A star cluster is a group of stars that form a single dynamic group through gravitational interactions. There are two types of star clusters found in our galaxy: globular clusters, which are spherical clusters of tens of thousands to millions of stars, and open clusters, which are somewhat irregularly scattered clusters of tens to thousands of stars. Globular clusters contain only a few to a hundredth of the amount of heavy elements such as iron in the sun, and are called Population II objects. They are 10 to 14 billion years old, which is as old as the age of the Milky Way. They are thought to have been formed in the primordial galactic cloud, which was probably still contracting. On the other hand, open clusters are second generation (Population I) objects formed from interstellar material containing a lot of heavy elements scattered by Population II objects. Their ages vary from 0 to 5 billion years, and they are still being formed today. Representative examples of globular clusters are M13 in Hercules and the Omega Centauri cluster in the southern sky, while examples of open clusters include the Pleiades (M45) in Taurus and the double cluster of NGC869 (h Per) and NGC884 (χ Per) in Perseus. Star clusters exist not only in our Milky Way Galaxy, but also universally in other galaxies.

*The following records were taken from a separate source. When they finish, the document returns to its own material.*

/-! ### Whatever is presented completes -/

/-- R46, R47: no control word selects nothing. -/
theorem instrs_ne_nil (p : Pins) : p.instrs ≠ [] := by
  rw [instrs_eq_of_strobes]
  split
  case isTrue => exact List.cons_ne_nil _ _
  case isFalse =>
    split
    case isTrue => exact List.cons_ne_nil _ _
    case isFalse hBusy => simpa using hBusy

/-- R44: an index selects one row of the ROM. -/
theorem decodeIndex_eq_lookupRow (i : Index) : ∃ r ∈ lookupRows, decodeIndex i = [r] := by
  obtain ⟨r, hr⟩ := List.length_eq_one_iff.mp (decodeIndex_one i)
  have hSub : List.Sublist (decodeIndex i) lookupRows := List.filter_sublist.map Prod.snd
  exact ⟨r, hSub.subset (by simp [hr]), hr⟩

/-- R45: a data byte is the form of `XFER` its phase selects, so the form completes. -/
theorem dataByte_completes (b : Byte) (s : State) :
    ∃ i t, decode s.phase (.dataByte b) = .ok [i] ∧ exec i s = .next t := by
  by_cases hz : s.hRem = 0
  · rw [phase_of_eq_zero hz]
    exact ⟨.xferRemap b, _, rfl, by rw [exec_xferRemap, if_pos hz]⟩
  · rw [phase_of_ne_zero hz]
    exact ⟨.xferPass b, _, rfl, by rw [exec_xferPass, if_pos hz]⟩

/-- R47: only a cycle whose `CFG` operand does not fit is not performed. -/
theorem drive_completes (d : Drive) (s : State) (hFits : ∀ p, d = .cycle p → p.operandFits) :
    ∃ is, decode s.phase d = .ok is ∧ is ≠ [] ∧ ∃ t, runEvents is s = .next t := by
  suffices hOne : (∃ p, d = .cycle p) ∨ ∃ i t, decode s.phase d = .ok [i] ∧ exec i s = .next t by
    rcases hOne with ⟨p, rfl⟩ | ⟨i, t, hDecode, hExec⟩
    · exact ⟨p.instrs, decodeCycle_of_fits (hFits p rfl), instrs_ne_nil p, _, runEvents_instrs (hFits p rfl) s⟩
    · exact ⟨[i], hDecode, List.cons_ne_nil _ _, t, (runEvents_single i s).trans hExec⟩
  cases d with
  | cycle p => exact .inl ⟨p, rfl⟩
  | dataByte b => exact .inr (dataByte_completes b s)
  | splitIn b => exact .inr ⟨_, _, rfl, exec_split b s⟩
  | repackIn w => exact .inr ⟨_, _, rfl, exec_pack _ _ s⟩
  | lanesIn b => exact .inr ⟨_, _, rfl, exec_remapByte b s⟩
  | romIn i =>
    obtain ⟨r, hRow, hDecode⟩ := decodeIndex_eq_lookupRow i
    obtain ⟨x, hExec⟩ := exec_lookupRow hRow s
    exact .inr ⟨r, _, congrArg Except.ok hDecode, hExec⟩

/-- Settles O4. -/
theorem everyWordIsLegal : Obligations.EveryWordIsLegal := fun s d hFits =>
  drive_completes d s fun p hd _ _ => hFits p hd

/-! ### What a step refuses -/

/-- A step completes or refuses a cycle whose `CFG` operand does not fit (60_exceptions.md R90). -/
theorem step_completes_or_refuses (s : State) :
    ((∃ t, step s = .next t) ∧ ∀ p rest, s.pending = .cycle p :: rest → p.operandFits) ∨
    ∃ p rest, s.pending = .cycle p :: rest ∧ ¬ p.operandFits ∧ step s = .refused (.headerLengthTooLarge p.cfgWdata) := by
  cases hp : s.pending with
  | nil => exact .inl ⟨⟨s, step_of_idle hp⟩, nofun⟩
  | cons d rest =>
    by_cases hFits : ∀ p, d = .cycle p → p.operandFits
    · obtain ⟨is, hDecode, -, t, ht⟩ := drive_completes d (showOutputs d { s with pending := rest }) hFits
      have hPhase : (showOutputs d { s with pending := rest }).phase = s.phase := by simp [State.phase]
      rw [hPhase] at hDecode
      exact .inl ⟨⟨t, (step_of_decoded hp hDecode).trans ht⟩, fun p _ hd => hFits p (List.cons.inj hd).1⟩
    · obtain ⟨p, hCycle⟩ := not_forall.mp hFits
      obtain ⟨rfl, hLong⟩ := Classical.not_imp.mp hCycle
      exact .inr ⟨p, rest, rfl, hLong, (step_of_drive hp).trans (runDrive_of_rejected (decodeCycle_of_not_fits hLong))⟩

theorem not_operandFits_iff (p : Pins) :
    ¬ p.operandFits ↔ p.rst = false ∧ p.cfgWe = true ∧ 2 ^ Config.lenW ≤ p.cfgWdata := by
  simp [Pins.operandFits]

/-- Settles O42. -/
theorem onlyTooLongHeaderIsRefused : Obligations.OnlyTooLongHeaderIsRefused := by
  intro s
  rcases step_completes_or_refuses s with ⟨⟨t, ht⟩, hFits⟩ | ⟨p, rest, hp, hLong, hStep⟩
  · refine ⟨by simp [ht], fun r => ⟨by simp [ht], ?_⟩⟩
    rintro ⟨p, rest, hp, hr, hc, hWide, -⟩
    exact absurd (hFits p rest hp) ((not_operandFits_iff p).mpr ⟨hr, hc, hWide⟩)
  · refine ⟨by simp [hStep], fun r => ⟨fun h => ?_, ?_⟩⟩
    · obtain ⟨hr, hc, hWide⟩ := (not_operandFits_iff p).mp hLong
      rw [hStep] at h
      cases h
      exact ⟨p, rest, hp, hr, hc, hWide, rfl⟩
    · rintro ⟨p', rest', hp', -, -, -, rfl⟩
      cases hp.symm.trans hp'
      exact hStep

/-! ### A trace presented one event a step -/

/-- The state with the host's side of the ports replaced. -/
def withHost (queue : List Drive) (shown : Option OutPins) (s : State) : State :=
  { s with pending := queue, pins := shown }

/-- No instruction reads the host's side. -/
theorem exec_withHost {i : Instr} {s t : State} (h : exec i s = .next t) (queue : List Drive) (shown : Option OutPins) :
    exec i (withHost queue shown s) = .next (withHost queue shown t) := by
  cases i with
  | cfg v =>
    rw [exec_cfg] at h ⊢
    split at h <;> cases h
    exact if_pos ‹_›
  | xfer b =>
    rcases transfer_next_cases (.inl rfl) h with ⟨hHeader, rfl⟩ | ⟨hPayload, rfl⟩
    · rw [exec_xfer, if_pos (show (withHost queue shown s).hRem ≠ 0 from hHeader)]
      rfl
    · rw [exec_xfer, if_neg (show ¬ (withHost queue shown s).hRem ≠ 0 from not_not.mpr hPayload)]
      rfl
  | xferPass b =>
    rw [exec_xferPass] at h ⊢
    split at h <;> cases h
    exact if_pos ‹_›
  | xferRemap b =>
    rw [exec_xferRemap] at h ⊢
    split at h <;> cases h
    exact if_pos ‹_›
  | _ => cases h; rfl

theorem showOutputs_eq_withHost (d : Drive) (s : State) :
    showOutputs d s = withHost s.pending (showOutputs d s).pins s := by cases d <;> rfl

/-- The five events, the operand of a `CFG` fitting the port (30_encoding.md R46, R48). -/
abbrev IsEvent (i : Instr) : Prop := i = .reset ∨ i = .start ∨ mayStandInFrame i = true

/-- R45: only the two forms of `XFER` depend on the phase, and the operand of a `CFG` in a frame fits. -/
theorem event_presentable {i : Instr} (hi : IsEvent i) (ph : Phase) :
    i.wellFormed = true ∧ i.selectableIn ph = true := by
  rcases hi with rfl | rfl | hInFrame
  · cases ph <;> exact ⟨rfl, rfl⟩
  · cases ph <;> exact ⟨rfl, rfl⟩
  · cases i with
    | xfer b => cases ph <;> exact ⟨rfl, rfl⟩
    | nop => cases ph <;> exact ⟨rfl, rfl⟩
    | cfg v => cases ph <;> exact ⟨hInFrame, rfl⟩
    | _ => cases hInFrame

theorem step_presented {i : Instr} {s t : State} (hi : IsEvent i)
    (h : exec i s = .next t) (rest : List Drive) (shown : Option OutPins) :
    ∃ shown', step (withHost (encode i :: rest) shown s) = .next (withHost rest shown' t) := by
  obtain ⟨hWf, hSelectable⟩ := event_presentable hi s.phase
  have hDecode : decode s.phase (encode i) = .ok [i] := Laws.RoundTrip.decode_encode i s.phase hWf hSelectable
  have hStep := step_of_decoded_one (s := withHost (encode i :: rest) shown s) rfl hDecode
  rw [showOutputs_eq_withHost] at hStep
  exact ⟨_, hStep.trans (exec_withHost h rest _)⟩

theorem run_succ_of_step {M : Host.Core} {k : Nat} {s t : M.State} (h : M.step s = .next t) :
    M.run (k + 1) s = M.run k t := by rw [Host.Core.run, h]

theorem core_run_succ_of_step {k : Nat} {s t : State} (h : step s = .next t) : core.run (k + 1) s = core.run k t :=
  run_succ_of_step (M := core) (s := s) (t := t) h

theorem run_presented {is : List Instr} (his : ∀ i ∈ is, IsEvent i)
    (rest : List Drive) {s t : State} (shown : Option OutPins) (h : runEvents is s = .next t) :
    ∃ shown', core.run is.length (withHost (is.map encode ++ rest) shown s) = .next (withHost rest shown' t) := by
  induction is generalizing s shown with
  | nil =>
    cases h
    exact ⟨shown, rfl⟩
  | cons i is ih =>
    obtain ⟨hHead, hTail⟩ := List.forall_mem_cons.mp his
    obtain ⟨u, hu, ht⟩ := runEvents_cons_cases h
    obtain ⟨shown₁, hStep⟩ := step_presented hHead hu (is.map encode ++ rest) shown
    obtain ⟨shown₂, hRun⟩ := ih hTail shown₁ ht
    exact ⟨shown₂, (core_run_succ_of_step hStep).trans hRun⟩

/-- Settles O7. -/
theorem presentedTraceIsPerformed : Obligations.PresentedTraceIsPerformed := fun _ rest s _ his h =>
  run_presented his rest s.pins h

/-! ### `start` held over two cycles -/

/-- R85: a cycle with `start` and no `CFG` leaves `HDRLEN` in both registers. -/
theorem afterEdge_of_start {p : Pins} (hr : p.rst = false) (hs : p.start = true) (hc : p.cfgWe = false) (s : State) :
    (afterEdge p s).hRem = s.hdrLen ∧ (afterEdge p s).hdrLen = s.hdrLen := by
  obtain ⟨hLen, hRem⟩ := nextState_of_not_rst hr s
  rw [afterEdge_hRem, afterEdge_hdrLen, hLen, hRem, if_pos hs, hc, if_neg Bool.false_ne_true]
  exact ⟨rfl, rfl⟩

/-- Settles O56: the first cycle leaves `HDRLEN` in `HREM`, by which the second delivers its byte before it reloads. -/
theorem heldStartReloads : Obligations.HeldStartReloads := by
  intro s p q rest hp hpr hps hpc hqr hqs hqc hFire
  have hFits := operandFits_of_no_cfg hpc
  have hStep := step_of_cycle_next hp hFits
  obtain ⟨hPending, -⟩ :=
    afterEdge_keeps_pending hFits { s with pending := .cycle q :: rest, pins := some (outputsOf p s) }
  obtain ⟨hRem, -⟩ := afterEdge_of_start hpr hps hpc { s with pending := .cycle q :: rest, pins := some (outputsOf p s) }
  refine ⟨_, _, hStep, hRem, step_of_cycle_next hPending (operandFits_of_no_cfg hqc),
    (afterEdge_of_start hqr hqs hqc _).1, ?_⟩
  rw [afterEdge_delivered, if_pos hFire, outputsOf_outData]
  simp only [hRem]
  rfl

end Sys2Proof.Machine
end
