-- ==== Sys2Proof/Decode.lean ====
section
/-! DEFINITION. Decode.lean: the commands the opcode table spells by bits. No row of spec/opcode_table.json gives bits:
every command is an event outside the part or one of its own steps, so no word spells one
(DESIGN CHOICE, assumption 38). -/

namespace Sys2Proof

/-- The command a word spells by the table's bits: none, since the table gives no row any bits. -/
def decodeTableWord (_nbits _w : Nat) : Option Instr := none

end Sys2Proof
end

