-- ==== Sys2Proof/Certificates/Slice0/Obligations.lean ====
section
/-! DEFINITION. Certificates/Slice0/Obligations.lean: the statements about the model, from the numbered rules of spec/.
Where a statement says `exec c s = .next (settle u)`, `u` is the state with the command's own effect, and `settle` stands
for the tests that the rules make at the end of every change: the snapshot test (R147), the start condition (R91), the
engine's next claim (R96, R104), the queue-pressure cause (R54), the arbiter's grant (R78) and the transmitter's choice
(R185). `settleAfterOp` stands for the same tests where an array operation has just ended, and `calm` and `finish` for
what of them a change of the Host Link alone can call for. What they leave alone is stated in `EndOfChangeFrame`. -/

open Sys2Proof Sys2Proof.Machine

/-! ## The queue of commands -/

/-- A step with a command at the front of the queue is that command's effect on the state with the queue's rest; with an
empty queue the part idles (the model's choice, assumption 10). -/
def Obligations.StepRunsFrontCommand : Prop :=
  (∀ (c : Instr) (s : State), step (s.enqueueFront c) = exec c s) ∧
    ∀ s : State, s.pending = [] → step s = .next s

/-- Without supply, or with RST asserted, a command other than those of the supply and the lines changes nothing
(R158). That the commands still stand in the queue of a held part is the model's (assumption 4). -/
def Obligations.HeldPartIsInert : Prop :=
  ∀ (c : Instr) (s : State), isHeld s = true → isLineCommand c = false → exec c s = .next s

/-! ## Supply and lines (R158, R84, R127, R64, R65) -/

/-- POWER_ON with RST deasserted: every block has its value right after reset and mount reads page 0 of mirror A; only
the pages of the array, the lines and the model's own fields come from before. With RST asserted the part stays held.
RST_ASSERTED and POWER_LOSS put every block at its power-on value and hold the part. RST_DEASSERTED after
RST_ASSERTED, with the supply present, starts mount; without it the part stays held; with RST not asserted it changes
nothing. The orders of supply and RST that R158 does not name are the model's choice (assumption 33). -/
def Obligations.SupplyAndRstHoldOrStartMount : Prop :=
  (∀ s : State, (s.rst = false → exec .powerOn s = .next (mountFrom s)) ∧
    (s.rst = true → exec .powerOn s = .next (heldFrom true true s))) ∧
  (∀ s : State, exec .rstAsserted s = .next (heldFrom s.powered true s) ∧
    exec .powerLoss s = .next (heldFrom false s.rst s)) ∧
  ((∀ s : State, s.powered = true → exec .rstDeasserted (heldFrom true true s) = .next (mountFrom s)) ∧
    (∀ s : State, s.rst = true → s.powered = false → exec .rstDeasserted s = .next { s with rst := false }) ∧
    ∀ s : State, s.rst = false → exec .rstDeasserted s = .next s)
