/-- The room found is the state itself or one with a segment opened for the stream. -/
theorem keeps_roomFor (hP : Stable P) {id : StreamId} {n : Nat} {t : State} (ht : roomFor id n s = .ready t) (h : P s) :
    P t := by
  unfold roomFor at ht; dsimp only at ht
  split at ht
  · split at ht
    · cases ht
    · cases ht; exact h
  · split at ht
    · cases ht
    · rename_i u hu
      cases ht; exact hP.keeps_openSegment hu h

theorem keeps_startTimer (hP : Stable P) (b : Bool) (h : P s) : P (startTimer b s) := by
  unfold startTimer; split
  · exact hP.work _ _ rfl (fun x => x) h
  · exact h

theorem keeps_hostPlacementCauses (hP : Stable P) (b : Bool) (h : P s) : P (hostPlacementCauses b s) := by
  unfold hostPlacementCauses; split
  · exact hP.keeps_commitCause _ h
  · exact h

theorem keeps_afterPlacement (hP : Stable P) (n : Nat) (loc : Loc) (q : Nat) (h : P s) : P (afterPlacement n loc q s) := by
  unfold afterPlacement; split
  · exact h
  · split
    · exact hP.work _ _ rfl (fun x => x) (hP.keeps_modSlot n (fun _ _ => rfl) h)
    · exact hP.keeps_answer _ _ _ h

theorem keeps_holdRequest (hP : Stable P) (n : Nat) (h : P s) : P (holdRequest n s) := by
  unfold holdRequest; split
  · exact hP.keeps_answer _ _ _ h
  · exact hP.keeps_modSlot n (fun _ _ => rfl) h

theorem keeps_relocateEntry (hP : Stable P) (e : Entry) (src dst : Loc) (h : P s) : P (relocateEntry e src dst s) := by
  unfold relocateEntry; split
  · split
    · exact hP.keeps_changeEntry _ _ h
    · exact h
  · exact h

theorem keeps_placeCopy (hP : Stable P) (e : Entry) (src : Loc) (h : P s) : P (placeCopy e src s) := by
  have h1 := hP.keeps_relocateEntry e src (placeLoc .relocate s) (hP.keeps_pushEntry .relocate e h)
  unfold placeCopy; dsimp only; split
  · exact hP.keeps_commitCause _ h1
  · exact h1

end Stable

namespace Placing

variable {P : State → Prop} {s : State}

theorem keeps_advanceSeq (hP : Placing P) (h : P s) : P (advanceSeq s) := by
  unfold advanceSeq; split
  · exact hP.sequence s _ s.freeDraws h
  · exact hP.sequence s _ _ h

theorem keeps_placeHost (hP : Placing P) (k : Key) (v : Option (List Byte)) (h : P s) : P (placeHost k v s) :=
  hP.keeps_advanceSeq (hP.keeps_changeEntry _ _ (hP.keeps_pushEntry _ _ h))

theorem keeps_placeFor (hP : Placing P) (n : Nat) (k : Key) (v : Option (List Byte)) (h : P s) : P (placeFor n k v s) :=
  hP.keeps_hostPlacementCauses _ (hP.keeps_startTimer _ (hP.keeps_afterPlacement _ _ _ (hP.keeps_placeHost _ _ h)))

theorem keeps_storeFor (hP : Placing P) (n : Nat) (k : Key) (v : Option (List Byte)) (h : P s) : P (storeFor n k v s) := by
  unfold storeFor; split
  · exact hP.keeps_placeFor _ _ _ (hP.keeps_roomFor ‹_› h)
  · exact hP.keeps_endBuffer _ _ h
  · exact hP.keeps_holdRequest _ h

end Placing

/-! ## Write Path: the end of a program -/

namespace Stable

variable {P : State → Prop} {s : State}

theorem keeps_programPage (hP : Stable P) (g p : Nat) (h : P s) : P (programPage g p s) :=
  hP.index s _ Store.canonical_mapVals h

theorem keeps_answerDurable (hP : Stable P) (n : Nat) (h : P s) : P (answerDurable n s) := by
  unfold answerDurable; split
  · exact hP.keeps_answer _ _ _ h
  · exact h

theorem keeps_retargetEntries (hP : Stable P) (g p g' p' : Nat) (h : P s) : P (retargetEntries g p g' p' s) := by
  refine foldl_keeps (fun t e ht => ?_) _ h
  split
  · exact hP.keeps_changeEntry _ _ ht
  · exact ht

theorem keeps_retargetSlots (hP : Stable P) (g p g' p' : Nat) (h : P s) : P (retargetSlots g p g' p' s) := by
  refine hP.slots s _ (ids_mapVals (fun _ sl => ?_) _) h
  dsimp only
  split
  · split <;> rfl
  · rfl

theorem keeps_retargetPage (hP : Stable P) (g p g' p' : Nat) (h : P s) : P (retargetPage g p g' p' s) :=
  hP.keeps_retargetSlots _ _ _ _ (hP.keeps_retargetEntries _ _ _ _ h)

theorem keeps_retargetBuffer (hP : Stable P) (d : Option (Nat × Nat)) (g : Nat) (h : P s) : P (retargetBuffer d g s) := by
  unfold retargetBuffer; split
  · exact h
  · exact hP.keeps_retargetPage _ _ _ _ h

theorem keeps_takeSeqs (hP : Stable P) (g : Nat) (l : List Nat) (h : P s) : P (takeSeqs g l s) := by
  refine foldl_keeps (fun t q ht => ?_) l h
  exact hP.keeps_modSeg g _ ht

theorem keeps_retarget (hP : Stable P) (id : StreamId) (f : InFlight) (d : Option (Nat × Nat)) (g : Nat) (h : P s) :
    P (retarget id f d g s) :=
  hP.keeps_claimProgram _ _ (hP.keeps_modStream _ _ (hP.keeps_modSeg _ _ (hP.keeps_takeSeqs _ _
    (hP.keeps_retargetPage _ _ _ _ (hP.keeps_retargetBuffer _ _ h)))))

theorem keeps_faultPage (hP : Stable P) (d : Option (Nat × Nat)) (h : P s) : P (faultPage d s) := by
  unfold faultPage; split
  · exact h
  · exact hP.keeps_answerAll _ _ _ h

theorem keeps_failSegment (hP : Stable P) (id : StreamId) (g : Nat) (h : P s) : P (failSegment id g s) := by
  unfold failSegment; split
  · exact hP.keeps_refreshArrival _ _ (hP.keeps_closeOpen _ h)
  · exact hP.keeps_refreshArrival _ _ h

end Stable

namespace Placing

variable {P : State → Prop} {s : State}

theorem keeps_answerSyncs (hP : Placing P) (h : P s) : P (answerSyncs s) :=
  hP.keeps_answerAll _ _ _ (hP.marks _ _ h)

theorem keeps_answerProgrammed (hP : Placing P) (id : StreamId) (g p : Nat) (h : P s) : P (answerProgrammed id g p s) := by
  cases id
  · exact hP.keeps_answerSyncs (foldl_keeps (fun _ n => hP.keeps_answerDurable n) _ h)
  · exact h

theorem keeps_pageProgrammed (hP : Placing P) (id : StreamId) (h : P s) : P (pageProgrammed id s) := by
  unfold pageProgrammed; split
  · exact h
  · have h1 := hP.keeps_answerProgrammed id ‹InFlight›.seg ‹InFlight›.page
      (hP.keeps_modStream id (fun st => { st with inFlight := none })
        (hP.keeps_programPage ‹InFlight›.seg ‹InFlight›.page h))
    dsimp only; split
    · exact hP.keeps_commitCause _ h1
    · exact h1

theorem keeps_faultSyncs (hP : Placing P) (h : P s) : P (faultSyncs s) := by
  unfold faultSyncs; split
  · exact h
  · exact hP.keeps_answerAll _ _ _ (hP.marks _ _ h)

theorem keeps_strandAnswers (hP : Placing P) (id : StreamId) (f : InFlight) (d : Option (Nat × Nat)) (h : P s) :
    P (strandAnswers id f d s) := by
  cases id
  · exact hP.keeps_dropHostWaiting (hP.keeps_faultSyncs (hP.keeps_faultPage _ (hP.keeps_faultPage _
      (hP.work _ _ rfl (fun x => x) h))))
  · exact h

theorem keeps_strand (hP : Placing P) (id : StreamId) (f : InFlight) (d : Option (Nat × Nat)) (h : P s) :
    P (strand id f d s) :=
  hP.keeps_reportEnding _ (hP.keeps_strandAnswers _ _ _ (hP.keeps_modStream _ _ h))

theorem keeps_pageFailed (hP : Placing P) (id : StreamId) (h : P s) : P (pageFailed id s) := by
  unfold pageFailed; split
  · exact h
  · rename_i f hf
    have h1 := hP.keeps_failSegment id f.seg h
    dsimp only; split
    · exact hP.keeps_retarget _ _ _ _ h1
    · split
      · rename_i u hu
        have h2 := hP.keeps_openSegment hu h1
        split
        · exact hP.keeps_retarget _ _ _ _ h2
        · exact h2
      · exact hP.keeps_strand _ _ _ h1

end Placing

/-! ## Catalogue Writer -/

namespace Stable

variable {P : State → Prop} {s : State}

theorem keeps_addWaiter (hP : Stable P) (w : WaiterWho) (h : P s) : P (addWaiter w s) := hP.keeps_modCat _ h

theorem keeps_reportCondemned (hP : Stable P) (g : Nat) (h : P s) : P (reportCondemned g s) := by
  unfold reportCondemned; split
  · exact h
  · split
    · split
      · exact h
      · exact hP.keeps_addWaiter _ h
    · exact hP.keeps_reportCause _ h

theorem keeps_catalogueFails (hP : Stable P) (h : P s) : P (catalogueFails s) := by
  refine hP.keeps_reportEnding _ (hP.keeps_modCat _ (foldl_keeps (fun t w ht => ?_) _ h))
  unfold faultWaiter; split
  · split
    · exact ht
    · exact hP.keeps_answer _ _ _ ht
  · exact ht

theorem keeps_claimSnapshot (hP : Stable P) (n : Snapshot) (p : Nat) (h : P s) : P (claimSnapshot n p s) :=
  hP.keeps_makeClaim _ _ _ (hP.keeps_modCat _ h)

theorem keeps_writeSnapshot (hP : Stable P) (n : Snapshot) (h : P s) : P (writeSnapshot n s) := by
  unfold writeSnapshot; split
  · exact hP.keeps_claimSnapshot _ _ h
  · exact hP.keeps_makeClaim _ _ _ (hP.keeps_modCat _ h)

theorem keeps_beginSnapshot (hP : Stable P) (b : Bool) (h : P s) : P (beginSnapshot b s) := by
  unfold beginSnapshot; split
  · exact hP.keeps_catalogueFails h
  · exact hP.keeps_writeSnapshot _ (hP.keeps_modCat _ h)

theorem keeps_snapshotTest (hP : Stable P) (h : P s) : P (snapshotTest s) := by
  unfold snapshotTest; split
  · exact hP.keeps_beginSnapshot _ h
  · exact h

theorem keeps_retireSegment (hP : Stable P) (g : Nat) (h : P s) : P (retireSegment g s) :=
  hP.notice _ _ (hP.keeps_modSeg _ _ h)

theorem keeps_releaseWaiter (hP : Stable P) (gen : Nat) (w : Waiter) (h : P s) : P (releaseWaiter gen s w) := by
  unfold releaseWaiter; split
  · exact hP.keeps_retireSegment _ h
  · split
    · exact h
    · split
      · exact hP.keeps_answer _ _ _ h
      · exact hP.keeps_answer _ _ _ h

[Masanori Yoshizawa and Asahi Fujii]

Distribution and movement of star clusters

There are about 130 known globular clusters in the Milky Way. Of these, more than 80% are located in the southern sky. This is because globular clusters are distributed spherically around the center of the Milky Way, and the center of the Milky Way is in the southern direction of Sagittarius. The total extent of globular clusters is comparable in size to the Milky Way, and the average distance from the center of the Milky Way is about 30,000 light years.

The distribution of open star clusters on the celestial sphere is quite different from that of globular clusters, and they are concentrated in the Milky Way. For this reason, they are also called galactic clusters. Open clusters are found all over the galactic plane (the flat, disk-like surface of the galaxy), and it is estimated that there are tens of thousands of them in the galaxy as a whole, but only about 1,000 have been the subject of detailed research. Most of them are located within 10,000 light years of the Sun's vicinity, and among these, open clusters that are younger than 20 million years are particularly prominent in the three spiral arms (spirals of the galaxy) of the Perseus Arm, the Orion-Cygnus Arm, and the Carina Arm. This suggests that open clusters are born in the spiral arms. On the other hand, the distribution of open clusters perpendicular to the galactic plane is very thin, with an average height of about 200 light years from the galactic plane. If the galaxy were reduced to a disk with a radius of 10 centimeters, most open clusters would fit within a thickness of 1 millimeter. Open clusters are also representative examples of the disk components of the Milky Way.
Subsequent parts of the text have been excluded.